The best time to send a thank you card is the day after the party.  It's easy to leave it hanging in the air for a couple of days, while feeling vaguely guilty and disorganised, but better by far to simply write the thing and post it, or send an email, or a text, or decide it was the sort of informal do where further thanks beyond those you trilled as you departed would be OTT.  Whatever you opt for, choose something, do it and have done with it.  If it were done when 'tis done, then 'twere well it were done quickly.  And so I wrote a card, wondering as I stuck a left-over pictorial Madonna stamp on the envelope quite how many Christmas cards I'd thought I was intending to send, and walked down to the post box.

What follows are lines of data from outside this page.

/-- HIDE_RESET_KEYS_DONE: RELEASE begins, and every lease slot of the hide enters CLOSING (R299, R304, R369). -/
def hideResetKeysDone (h : Nat) (s : State) : State :=
  if (s.hide h).k.phase ≠ .keys then s
  else
    let s := s.upHide h (fun x => { x with k := { x.k with phase := .release }, a := { x.a with cmd := none } })
    forAll s (((s.hide h).a.slots.filter (fun p => p.2.live)).map (·.1)) (fun s n => s.closeHold h n stLeaseLost (byHide s h false) false)

def execHideResetKeysDone (h : Hide) (s : State) : Host.Outcome State Fault Refusal := .next (hideResetKeysDone h s)

/-- The objects of a hide after all are freed (R134, R246, R369). -/
def OPart.freed (o : OPart) : OPart :=
  { OPart.reset with
    tab := { Tab.empty with gen := o.tab.gen }
    figures := o.figures, nextJob := o.nextJob, nextFetch := o.nextFetch, nextDma := o.nextDma
    withheld := o.withheld, trimming := o.trimming, untrimmed := o.untrimmed }

/-- HIDE_RESET_RELEASE_DONE: objects are freed and buffers disabled, and SCRUB begins (R369, R378). -/
def hideResetReleaseDone (h : Nat) (s : State) : State :=
  if (s.hide h).k.phase ≠ .release then s
  else
    let s := { s with clusters := s.clusters.map (fun (c : Nat × ClusterSt) => (c.1, { c.2 with writeback := c.2.writeback.filter (fun w => w.1 != h) })) }
    s.upHide h (fun x => { x with
      k := { x.k with phase := .scrub }
      o := x.o.freed
      a := { x.a with bufs := x.a.bufs.map (fun (b : Nat × HostBuf) => (b.1, { b.2 with en := false })) } })

def execHideResetReleaseDone (h : Hide) (s : State) : Host.Outcome State Fault Refusal := .next (hideResetReleaseDone h s)

/-- Zero a hide's interface memory (R287, R378). -/
def State.zeroImem (s : State) (h : Nat) : State :=
  let s := { s with imem := Memory.zero s.imem (imemBase h 0) (imemBase (h + 1) 0) }
  s.upA h (fun a => { a with poisonLines := [], opNotice := [] })

/-- HIDE_RESET_SCRUB_DONE: bonded DRAM and interface memory are scrubbed; RELOAD follows at the next boundary, or at once
while no ream is active (R369, R378). -/
def hideResetScrubDone (h : Nat) (s : State) : State :=
  if (s.hide h).k.phase ≠ .scrub then s
  else
    let s := (s.zeroImem h).upK h (fun k => { k with phase := .reload })
    if s.reamActive then s else s.reload h

def execHideResetScrubDone (h : Hide) (s : State) : Host.Outcome State Fault Refusal := .next (hideResetScrubDone h s)

/-! ### The port's resets and streams (R279, R280, R282, R382, R441) -/

/-- An FLR of a logical device: its configuration space is restored, and its hide is reset (R282). -/
def State.flrOf (s : State) (ld cause : Nat) (o : State → Nat → Origin) : State :=
  let s := s.upLd ld (fun l => { l with config := [] })
  match s.hideOfLd ld with
  | none => s
  | some h => s.startReset h cause false (o s h)

/-- FLR of one logical device. -/
def execFlr (ld : Ld) (s : State) : Host.Outcome State Fault Refusal :=
  .next (if s.ioUp then s.flrOf ld 2 (fun s h => byHide s h false) else s)

/-- The port goes down: it sends nothing, its streams end, and every bound logical device is reset (R282, R305). -/
def State.linkDown (s : State) : State :=
  if s.cxl.width = 0 then s
  else
    let s := { s with
      cxl := { s.cxl with width := 0, rate := 0, ideMem := .off, lds := s.cxl.lds.map (fun (l : Nat × LdSt) => (l.1, { l.2 with ideIo := .off })) }
      gates := { s.gates with queues := s.gates.queues.filter (fun q => q.1 / 32 != 8) } }
    let s := s.record recLink (agent 17) 0xFF [8, 0, 0]
    forAll s (List.range 16) (fun s ld => s.flrOf ld 3 (fun _ _ => agent 17))

/-- CXL_LINK_DOWN: a hot reset or link-down (R282). -/
def execCxlLinkDown (s : State) : Host.Outcome State Fault Refusal := .next s.linkDown

/-- CXL_PERST_N: a recognised assertion acts as link-down (R441). -/
def cxlPerst (s : State) : State := s.linkDown
def execCxlPerstN (s : State) : Host.Outcome State Fault Refusal := .next (cxlPerst s)

/-- CXL_LINK_WIDTH_CHANGE: the link re-forms at another width or rate (R280). -/
def linkWidthChange (width rate : Nat) (s : State) : State :=
  if s.cxl.width = 0 || (s.cxl.width == width && s.cxl.rate == rate) then s
  else
    let s := { s with cxl := { s.cxl with width := width, rate := rate, changes := if s.cxl.changes.toNat < 0xFFFF then s.cxl.changes + 1 else s.cxl.changes } }
    (s.record recLink (agent 17) 0xFF [8, width, rate]).deviceEvent

def execCxlLinkWidthChange (width rate : Nat) (s : State) : Host.Outcome State Fault Refusal := .next (linkWidthChange width rate s)

/-- CXL_LINK_UP: the link finishes training from the down state (R280, R400 step 3). -/
def linkUp (width rate : Nat) (s : State) : State :=
  if !s.ioUp || s.cxl.width ≠ 0 then s
  else ({ s with cxl := { s.cxl with width := width, rate := rate } }).record recLink (agent 17) 0xFF [8, width, rate]

def execCxlLinkUp (width rate : Nat) (s : State) : Host.Outcome State Fault Refusal := .next (linkUp width rate s)

/-- IDE_INTEGRITY_FAIL: a flit of an established stream fails its check: the stream is insecure, its traffic is
discarded, every hide receives DEVICE_EVENT, and a locked hide that depends on it goes to ERROR (R279, R382). -/
def ideFail (stream : Option Ld) (s : State) : State :=
  match stream with
  | none =>
    if s.cxl.ideMem != .secure then s
    else
      let s := ({ s with cxl := { s.cxl with ideMem := .insecure } }).deviceEvent
      forAll s (List.range 16) (fun s h => s.tspError h (agent 17))
  | some ld =>
    if (s.ld ld).ideIo != .secure then s
    else
      let s := (s.upLd ld (fun l => { l with ideIo := .insecure })).deviceEvent
      match s.hideOfLd ld with
      | some h => s.tspError h (agent 17)
      | none => s

def execIdeIntegrityFail (stream : Option Ld) (s : State) : Host.Outcome State Fault Refusal := .next (ideFail stream s)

The box is around a ten minute walk, by the time you've gone round three sides of a large rectangle.  I'm amazed the Royal Mail keeps it going, in this day and age of needing to cut overheads, and pushing the price of postage up to the point where you could practically buy a cup of tea for the cost of one first class stamp.  It sits on the boundary between our spinney and the neighbour's garden, with no more than twelve or fifteen houses within half a mile of it.  The heart of the village, such as it is, upped sticks and moved half way across the parish a long while ago, so that the church has been a private dwelling since some time in the 1970s, the manor mentioned in Domesday is by now just another farm house with business units, and the old school was already a home by the time we moved here.  Only the post box remains to show that back in the eleventh century this was the nominal heart of a village.  The lettuce farm might go and stuff all their business letters into the box, but my bet is that they don't, and why the Royal Mail keeps a post box in a rural lane that must see all of three letters a week posted in it beats me.

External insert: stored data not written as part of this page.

/-- The TRIMs of a hide's freed extents that wait for the port fail (R324, R325). -/
def State.failTrims (s : State) (h p : Nat) : State :=
  let trim (f : EgFrame) : Option (Nat × Nat) := match f.body with | .cmd _ _ _ _ _ (.trim _ lba n) => some (lba, n) | _ => none
  let gone := ((s.gates.queues.get EgQueue.empty (egKey p h)).first.filterMap trim)
  let s := s.upQueue p h (fun q => { q with first := q.first.filter (fun f => (trim f).isNone) })
  gone.foldl (fun s t => s.trimRefused h p t.1 t.2) s

/-- Every outstanding command fails as at a timeout, and so does what waits for the port (R325, R328). -/
def State.failPort (s : State) (p : Nat) : State :=
  let s := (s.port p).cmds.foldl (fun s c => s.endCmd p c stTimeout) s
  forAll s (List.range 16) (fun s h =>
    (s.hide h).o.jobs.foldl (fun s j =>
      if j.2.module = p ∧ j.2.status.isNone then
        let (s, _) := s.unissue h j.1
        s.upO h (fun o => { o with jobs := o.jobs.set j.1 { j.2 with left := 0, worst := worse j.2.worst stTimeout, status := some (worse j.2.worst stTimeout) } })
      else s) (s.failTrims h p))

/-- The port leaves service in a state: its link starts afresh when it trains again. -/
def State.portOut (s : State) (p : Nat) (st : PortState) : State :=
  let s := s.upPort p (fun q => { q with
    st := st, width := 0, lanes := 0, step := 0, attempts := 0, waiting := false, retired := [], txSeq := 0, rxSeq := 0, unacked := []
    replays := 0, nakSent := false, sentCmd := 0, sentWdata := 0, crCmd := 0, crWdata := 0, crRsp := 256, crRdata := 256
    module := none, capacity := 0 })
  (s.failPort p).leagueRecord p 0

/-- DOWN (R309, R328, R407). -/
def State.portDown (s : State) (p : Nat) : State :=
  if (s.port p).st == .down || (s.port p).st == .disabled then s else s.portOut p .down

/-! ### Training and module acceptance (R309, R310, R319, R328) -/

/-- Does every hide's allotment on the port end within the capacity. -/
def State.covers (s : State) (p cap : Nat) : Bool :=
  s.present.all (fun h => let (lba, n) := (s.hide h).allotment p; n == 0 || decide (lba + n ≤ cap))

/-- The conditions of R310. -/
def State.acceptable (s : State) (p : Nat) (m : ModuleId) : Bool :=
  m.sectorBytes == 4096 && m.metaBytes == 64 && decide (16 ≤ m.partitions) && decide (256 ≤ m.commands) &&
  decide (64 ≤ m.transfer) && s.covers p m.capacity

/-- Every extent on the port, of every hide, becomes LOST (R328). -/
def State.loseExtents (s : State) (p : Nat) : State :=
  forAll s (List.range 16) (fun s h => s.upO h (fun o => { o with
    tab := { o.tab with exts := o.tab.exts.map (fun (e : Nat × Extent) => if e.2.module = p then (e.1, { e.2 with lost := true }) else e) } }))
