/-- PROTECTIVE_SHUTDOWN: VIN stays above 63.0 V for 10 µs (R399). -/
def protectiveShutdown (s : State) : State := s.loseSupply 5
def execProtectiveShutdown (s : State) : Host.Outcome State Fault Refusal := .next (protectiveShutdown s)

/-- RESET_N: an assertion is recognised (R410, R412). A device that is in reset already stays there. -/
def resetN (s : State) : State :=
  match s.power.st with
  | .off => s
  | .running => { (s.deviceReset 2) with resetPin := true }
  | .tripped => { (s.deviceReset 2) with resetPin := true }
  | .overrun => { (s.deviceReset 2) with resetPin := true }
  | _ => { s with resetPin := true }

def execResetN (s : State) : Host.Outcome State Fault Refusal := .next (resetN s)

/-! ### Lean requests (R405, R406) -/

/-- What a sample means for the lean state: a request to the plan controller, and how long the return conditions have
held. Without an active ream there is no lean furlong. -/
def State.judge (s : State) : State :=
  if !s.reamActive then s
  else
    let hot := s.leanTrigger
    let p := s.plan
    let told (w : Switch) : Bool := p.notices.any (fun n => n.2 == w)
    let on := (!p.lean || told (.lean false)) && !(told (.lean true))
    let s := { s with plan := { p with
      coolFrom := if s.leanReturn then some (p.coolFrom.getD s.abs) else none
      triggers := if hot then p.triggers.filter (· != .lean false) else p.triggers } }
    if hot && on then s.trigger (.lean true) else s

/-- LEAN_RETURN_COUNT: the return conditions have held for 2^16 furlongs, after at least 2^16 lean furlongs. -/
def leanReturnCount (s : State) : State :=
  let p := s.plan
  let due := match p.coolFrom with | some c => decide (c + 2 ^ 16 ≤ s.abs) | none => false
  if s.reamActive && p.lean && due && decide (p.leanFrom + 2 ^ 16 ≤ s.abs) && !(p.notices.any (fun n => n.2 == .lean false)) then
    s.trigger (.lean false)
  else s

def execLeanReturnCount (s : State) : Host.Outcome State Fault Refusal := .next (leanReturnCount s)

/-! ### VIN and IIN (R399, R401, R412) -/

/-- Set an alert bit, with a POWER record when it was clear. -/
def State.setAlert (s : State) (i kind value : Nat) : State :=
  if s.power.alert.getLsbD i then s
  else
    let s := { s with power := { s.power with alert := s.power.alert ||| BitVec.ofNat 32 (2 ^ i) } }
    s.record recPower (agent 15) 0xFF [kind, value]

/-- Mean power in W of sums of 10 mV × 10 mA. -/
def meanWatts (sum count : Nat) : Nat := if count = 0 then 0 else sum / (count * 10000)

/-- Add a sample to the power means. -/
def Power.measure (p : Power) (now : Nat) (vin iin : Nat) : Power :=
  let pows := (p.pows.filter (fun x => decide (now < x.1 + 2 ^ 10)) ++ [(now, vin * iin)])
  let pows := pows.drop (pows.length - 256)
  let p := { p with
    pows := pows
    watts := meanWatts (pows.foldl (fun n x => n + x.2) 0) pows.length
    longSum := p.longSum + vin * iin
    longCount := p.longCount + 1 }
  if p.longStart + 2 ^ 16 ≤ now then
    { p with longWatts := meanWatts p.longSum p.longCount, longSum := 0, longCount := 0, longStart := now }
  else p

/-- The microseconds of `n` always-on ticks (R409). -/
def tickMicros (n : Nat) : Nat := n * 15625 / 512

When I'm busy in the garden I often jump into the car to go to the post box, thus joining the ranks of those eco-unfriendly people who use their cars for short journeys.  It is a bad habit, but there are times when you don't want to take twenty minutes out of your working day simply to post a letter. However, my residual cold still lurked threateningly enough to convince me that crawling around through my sodden borders in the biting wind would be a seriously silly idea, even if the sun was shining for a change and water not actually falling from the sky.  Taking a short, brisk walk as far as the post box was my nod to getting some exercise without getting damp, or chilled.

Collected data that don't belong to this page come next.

/-- Two hide entries beside each other. -/
def entryApart (a b : HideEntry) : Bool :=
  a.ld != b.ld && a.acres.all (fun x => !(b.acres.contains x)) &&
  (a.regions &&& b.regions == 0 || a.cbSlots &&& b.cbSlots == 0) &&
  (List.range 8).all (fun p =>
    let (x, n) := a.flash.getD p (0, 0)
    let (y, m) := b.flash.getD p (0, 0)
    n == 0 || m == 0 || (!a.confidential && !b.confidential && (decide (x + n ≤ y) || decide (y + m ≤ x))))

/-- The sums over all hides. -/
def sumsOk (l : List HideEntry) : Bool :=
  let sum (f : HideEntry → Nat) : Nat := l.foldl (fun n e => n + f e) 0
  decide (sum (fun e => e.ringMib + e.opndMib) ≤ 256) && decide (sum (·.jobKeys) ≤ 16384) && decide (sum (·.dirLines) ≤ 4194304) &&
  decide (sum (·.fetchKib) ≤ 65536) && decide (sum (·.seqEntries) ≤ 16777216)

/-- Step 7 for a whole ream; a region whose XTS engine has failed is in no ream (R395). -/
def State.layoutOk (s : State) (m : Ream) : Bool :=
  m.fits && windowsOk m && sumsOk m.hides && pairsOk entryApart m.hides &&
  m.hides.all (fun e => match m.sections.find? (fun k => k.hide == e.hide) with
    | some k => entryPlaced e m.header.liveMask k
    | none => false) &&
  (maskList 64 m.header.liveMask).all (fun r => !(s.region r).xtsFail)

/-! ### Energy (R54) -/

/-- The energy of a hide with a variant in force. -/
def energyIn (k : Section) (v : DevVariant) : Nat :=
  match k.variants.find? (fun y => y.kind == v.kind && y.index == v.index) with | some y => y.energy | none => k.energy

/-- The base total. -/
def energyBase (device : Nat) (ks : List Section) : Nat := device + ks.foldl (fun n k => n + k.energy) 0

/-- Every total stays within the envelope. -/
def energyOk (h : ReamHeader) (vs : List DevVariant) (ks : List Section) : Bool :=
  decide (energyBase h.energyDevice ks ≤ h.envelope) &&
  vs.all (fun v => decide (v.energy + ks.foldl (fun n k => n + energyIn k v) 0 ≤ h.envelope))

/-! ### Validation (R58 to R61, R359, R417) -/

/-- Has a hide neither an admitted sequence nor a leased acre nor a staged section (R60). -/
def State.idle (s : State) (h : Nat) : Bool :=
  let x := s.hide h
  x.allView.seqs.isEmpty && x.a.slots.all (fun p => p.2.st == .empty) && x.staged.isNone

/-- Step 10. -/
def State.changesIdle (s : State) (m : Ream) : Bool :=
  s.present.all (fun h => match (s.hide h).lay, m.hides.find? (fun e => e.hide == h) with
    | some a, some b => entryFixed a == entryFixed b || s.idle h
    | _, _ => s.idle h)

/-- Is a ream, a section or a package staged (step 11). -/
def State.hasStaged (s : State) : Bool :=
  s.plan.staged.isSome || (List.range 16).any (fun h => (s.hide h).staged.isSome) || s.screen.nextPackage.isSome

/-- Steps 1 to 5. A BLANK device accepts no ream (R383); a signature needs an enrolled plan authority. -/
def State.earlyChecks (s : State) (m : Ream) (received : Nat) : List (Bool × Nat) :=
  [(m.header.magic == 0x4D455256 && m.header.format == 1 && m.header.hdrSize == 256 && decide (m.header.totalSize ≤ 2 ^ 26) &&
      m.header.totalSize == received, ldFormat),
    (m.sigOk && s.dex.anchorsOf 1 != 0 && s.dex.life != .blank, ldSignature), (m.digestOk, ldDigest),
    (m.header.member == 0x0960 && m.header.level == 3, ldWrongMember),
    (decide (s.dex.planFloor.toNat ≤ m.header.planVersion), ldRollback)]

/-- A whole ream (R58). -/
def State.validateReam (s : State) (m : Ream) (received : Nat) : Nat :=
  firstCode (s.earlyChecks m received ++
    [(reamRanged m, ldFieldRange), (s.layoutOk m, ldLayout), (m.lapOk, ldLapConflict),
      (energyOk m.header m.variants m.sections, ldPowerOver), (s.changesIdle m, ldLayoutBusy), (!s.hasStaged, ldBusy)])

/-- Do the windows of a replacement lie within cycles that the old section held, with the same group weights (R332). -/
def windowsKept (old new : Section) : Bool :=
  new.windows.all (fun w => (maskList 10 w.chains).all (fun c => (List.range w.length).all (fun i =>
    old.windows.any (fun v => v.link == w.link && bit v.chains c && decide (v.start ≤ w.start + i) && decide (w.start + i < v.start + v.length))))) &&
  (List.range 9).all (fun l => groupWeight old l == groupWeight new l)

/-- The section that a replacement carries, for a hide. -/
def onlySection (m : Ream) : Option Section := match m.sections with | [k] => some k | _ => none

/-- The directory of a replacement (R61). -/
def replacementDir (m : Ream) : Bool :=
  match m.dir with
  | [a, b, c] => a.typ == 1 && a.owner == 0xFF && b.typ == 0x10 && c.typ == 0xF0 && c.owner == 0xFF &&
      (match onlySection m with | some k => b.owner == k.hide | none => false)
  | _ => false

/-- A replacement section (R58, R61). -/
def State.validateSection (s : State) (m : Ream) (received : Nat) : Nat :=
  match s.plan.ream, onlySection m with
  | some run, some k =>
    let x := s.hide k.hide
    let others := s.present.filterMap (fun h => if h = k.hide then none else (s.hide h).sec)
    let whole := { m.header with hideCount := 1, sectionCount := 3 }
    firstCode (s.earlyChecks m received ++
      [(headerRanged whole 1 m.dir.length && replacementDir m && decide (k.hide < 16) && sectionRanged k &&
          (match x.sec with | some o => o.gen != k.gen | none => true), ldFieldRange),
        ((match x.lay, x.sec with
          | some e, some o => m.layoutDigest == run.layoutDigest && m.fits && k.slots.all (fun sl => maskIn sl.regions e.regions) &&
              windowsKept o k && run.variants.all (fun v => k.variants.any (fun y => y.kind == v.kind && y.index == v.index))
          | _, _ => false), ldLayout),
        (m.lapOk, ldLapConflict), (energyOk run.header run.variants (k :: others), ldPowerOver), (!s.hasStaged, ldBusy)])
  | _, _ => firstCode (s.earlyChecks m received ++ [(false, ldFieldRange)])

/-- A screen-pattern package (R358, R359). -/
def State.validatePackage (s : State) (p : Package) (received : Nat) : Nat :=
  let held := match s.screen.package with | some q => q.version | none => 0
  let pattern (y : Pattern) : Bool :=
    within 1 2 y.level && decide (y.action < 2) && decide (y.target < 4) && y.offset % 64 == 0 &&
    within 64 (if y.level = 2 then 1024 else 262144) y.size && within 1 (if y.level = 2 then 450 else 3150) y.cycles &&
    decide (y.offset + y.size ≤ p.totalSize) && decide (128 + 4 * p.points.length + 32 * p.patterns.length ≤ y.offset)
  firstCode
    [(p.magic == 0x50535856 && p.format == 1 && p.hdrSize == 128 && decide (p.totalSize ≤ 8388608) && p.totalSize == received, ldFormat),
      (p.sigOk && s.dex.anchorsOf 2 != 0, ldSignature), (p.digestOk, ldDigest), (p.member == 0x0960, ldWrongMember),
      (decide (held < p.version), ldRollback),
      (within 1 1024 p.patterns.length && within 1 16 p.points.length && p.points.all (fun q => decide (q.1 ≤ 8) && decide (q.2 ≤ 8)) &&
        p.patterns.all pattern && distinct (p.patterns.map (·.id)) && p.patterns.any (fun y => y.level == 1) &&
        p.patterns.any (fun y => y.level == 2), ldFieldRange),
      (!s.hasStaged, ldBusy)]

/-! ### Staging -/

/-- The end of a load: its state, its result, and the CONFIG record that every load leaves (R58, R417, R420). -/
def State.endLoad (s : State) (l : Load) (kind st code : Nat) (digest hide : Nat) : State :=
  (s.upLoad l.number (fun l => { l with st := st, result := code })).config (l.origin s) kind code (digestWords digest) hide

The graveyard on the other side of the road is no longer used for burials, which presumably ceased when the church was deconsecrated, but a couple of workmen in a council van turn up every now and again to cut the grass and tidy the shrubs, so it is kept up about as much as you'd want it to be, not overgrown but romantically dishevelled.  The metal gate was stolen many months ago, and has still not been replaced, despite occasional mentions in the parish magazine suggesting it has not actually been forgotten, but remains on somebody's list of things to do.  It is quite nice that there isn't a gate, since it was always kept padlocked, and there are lots of snowdrops growing among the gravestones, which one used to only be able to stare at wistfully through the bars.  Today I stepped through the gateway, and spent some time admiring them, standing in thick clumps among the heart shaped leaves of celandines.  I do not want celandines in my own borders, but am charmed to be able to go and look at them in a disused graveyard.